↓↓↓

-- ==== Sys2Proof/Laws/View.lean ====
section
/-! SUPPORT. What the requests between the blocks leave alone: one lemma for each shared operation says that it keeps
the view of Safety.lean, and `settle_view` says so of all that follows within an event. -/

namespace Sys2Proof.Machine

/-! ### Folds and modified lists -/

theorem foldl_view {α : Type} (f : Station → α → Station) (h : ∀ s x, (f s x).view = s.view) (l : List α) (s : Station) :
    (l.foldl f s).view = s.view := by
  induction l generalizing s with
  | nil => rfl
  | cons x xs ih => rw [List.foldl_cons, ih, h]

theorem map_modify_of_eq {α β : Type} (f : α → β) (g : α → α) (h : ∀ x, f (g x) = f x) (l : List α) (i : Nat) :
    (l.modify i g).map f = l.map f := by
  induction l generalizing i with
  | nil => simp
  | cons x xs ih => cases i <;> simp [h, ih]

theorem map_map_of_eq {α β : Type} (f : α → β) (g : α → α) (h : ∀ x, f (g x) = f x) (l : List α) :
    (l.map g).map f = l.map f := by simp [Function.comp_def, h]

/-! ### Stock Map and Lock Table -/

theorem updCarrier_view (s : Station) (c : Nat) (f : Carrier → Carrier) (h : ∀ k, (f k).stock = k.stock) :
    (s.updCarrier c f).view = s.view := by
  have hs : (s.updCarrier c f).smap.carriers.map Carrier.stock = s.smap.carriers.map Carrier.stock := by
    refine map_modify_of_eq _ _ (fun k => ?_) _ _
    dsimp only
    split
    · exact h k
    · exact h k
  simp only [Station.view, hs]
  rfl

@[simp] theorem recompute_view (s : Station) (c : Nat) : (s.recompute c).view = s.view := by
  have hs : (s.recompute c).smap.carriers.map Carrier.stock = s.smap.carriers.map Carrier.stock := by
    refine map_modify_of_eq _ _ ?_ _ _
    intro k; rfl
  simp only [Station.view, hs]
  rfl

@[simp] theorem putArticle_view (s : Station) (i : Nat) (e : Option Article) : (s.putArticle i e).view = s.view := rfl

@[simp] theorem testArticle_view (s : Station) (code : Nat) : (s.testArticle code).view = s.view := by
  unfold Station.testArticle
  split
  · rfl
  · split <;> rfl

@[simp] theorem createArticle_view (s : Station) (a : Article) : (s.createArticle a).view = s.view := by
  unfold Station.createArticle
  split <;> rfl

theorem dropIdle_stock (bays : List Bay) :
    (dropIdle bays).map (fun b => (b.count, b.reserved)) = bays.map (fun b => (b.count, b.reserved)) := by
  unfold dropIdle
  split
  · refine map_map_of_eq _ _ ?_ _
    intro b; rfl
  · rfl

theorem changeBay_view (s : Station) (a : BayAddr) (f : Bay → Bay)
    (h : ∀ b, (f b).count = b.count ∧ (f b).reserved = b.reserved) : (s.changeBay a f).view = s.view := by
  unfold Station.changeBay
  rw [foldl_view _ (fun t code => testArticle_view t code), recompute_view, updCarrier_view]
  intro k
  simp only [Carrier.stock, dropIdle_stock]
  rw [map_modify_of_eq _ _ (fun b => by simp [(h b).1, (h b).2])]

↑↑↑

Task to complete. In the listing above, find each line with the word "bays" and copy it.

Your response.
theorem dropIdle_stock (bays : List Bay) :
    (dropIdle bays).map (fun b => (b.count, b.reserved)) = bays.map (fun b => (b.count, b.reserved)) := by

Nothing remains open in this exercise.